Work required: State how many lines of the material below contain the word "List". Add nothing else.

Dataset extract:
= Beginning of Section =

/-- Add a request to its slice's queue. -/
def State.addReq (s : State) (r : Req) : State :=
  { s with pipe := { s.pipe with nextId := s.pipe.nextId + 1, reqs := s.pipe.reqs ++ [{ r with id := s.pipe.nextId, at' := s.now }] } }

/-- The line of a cluster's atomic buffer. -/
def State.abufFind (s : State) (cl line : Nat) : Option AbufLine := s.pipe.abuf.find? fun x => x.cluster == cl && x.line == line

/-- Write a line of a cluster's atomic buffer: 64 lines, the least recently used one leaving (R93). -/
def State.setAbuf (s : State) (cl line : Nat) (data : List Byte) (bad : BitVec 8) : State :=
  let rest := s.pipe.abuf.filter fun x => !(x.cluster == cl && x.line == line)
  let mine := sortBy (fun x => x.used) (rest.filter fun x => x.cluster == cl)
  let rest := if 64 ≤ mine.length then (match mine.head? with
    | some old => rest.filter fun x => !(x == old)
    | none => rest) else rest
  { s with pipe := { s.pipe with abuf := rest ++ [{ cluster := cl, line := line, data := data, used := s.now, bad := bad }] } }

/-- A write that threads of a cluster make at the home point reaches the line that its atomic buffer holds (R94, R106 axiom 3): bytes by offset. -/
def State.abufUpdate (s : State) (cl line : Nat) (bs : List (Nat × Byte)) : State :=
  let put := fun (x : AbufLine) => if x.cluster == cl && x.line == line then { x with data := putBytes x.data bs, bad := x.bad &&& ~~~wholeWords bs } else x
  { s with pipe := { s.pipe with abuf := s.pipe.abuf.map put } }

/-- The line of the atomic buffer, or what a fill of it brings from the home slice, under the unit's write-throughs that are on their way there. -/
def State.abufLine (s : State) (slice cl line : Nat) : List Byte × BitVec 8 :=
  match s.abufFind cl line with
  | some x => (x.data, x.bad)
  | none =>
    let way := ((sortBy (fun r => r.id) (s.inFlight.filter fun r => r.unit && coreCluster r.core == cl && lineOf r.pa == line)).flatMap fun r => match r.kind with
      | .store _ bs => bs.map fun e => (r.pa % 64 + e.1, e.2)
      | _ => [])
    putLine (s.homeData slice line) way

/-- An atomic of a lane at a line copy (R93): the L1's or the cluster unit's. The copy takes the new value, and so does the core's own L1 copy (R106 axiom
1), which is written through to the home slice as a store, and the old value returns. The write-through of one that stands at the home slice keeps its
place there. -/
def State.atomicCopy (s : State) (r : Req) (op wid lane crew v n pt wt : Nat) (data : List Byte) (bad : BitVec 8) : State :=
  let line := lineOf r.pa
  let off := r.pa % 64
  let old := bytesToNat ((data.drop off).take wid)
  let bs := atOffsets (natToBytes wid (atomNew op (8 * wid) old v n))
  let there := bs.map fun e => (off + e.1, e.2)
  let t := s.l1Update r.core line there
  let t := if pt = 1 then t else t.setAbuf (coreCluster r.core) line (putBytes data there) (bad &&& ~~~wholeWords there)
  let w := { r with kind := .store 0 bs, pend := wt, charged := false, heldTo := 0, inst := 0, after := 0, seen := none, fit := false, there := false, parent := if r.parent = 0 then r.id else r.parent }
  let t := if !r.there then t.addReq w
    else { t with pipe := { t.pipe with nextId := t.pipe.nextId + 1, reqs := { w with id := t.pipe.nextId, at' := r.at' - 1 } :: t.pipe.reqs } }
  t.mapPend r.pend fun p => p.deliver lane crew 0 (natToBytes wid old) false

/-- Is the old value that a lane of an atomic reads at its execution point poisoned (R213)? -/
def State.atomPoison (s : State) (r : Req) : Bool := match r.kind with
  | .atomic _ wid _ _ _ _ pt _ =>
    match (if pt = 1 then s.l1Find r.core r.ctx (lineOf r.pa) else none) with
    | some x => x.badAt (r.pa % 64) wid
    | none => if pt = 2 then wordsBad (s.abufLine r.slice (coreCluster r.core) (lineOf r.pa)).2 (r.pa % 64) wid else s.homeBad r.slice r.pa wid
  | _ => false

= End of Section =

Output below: 4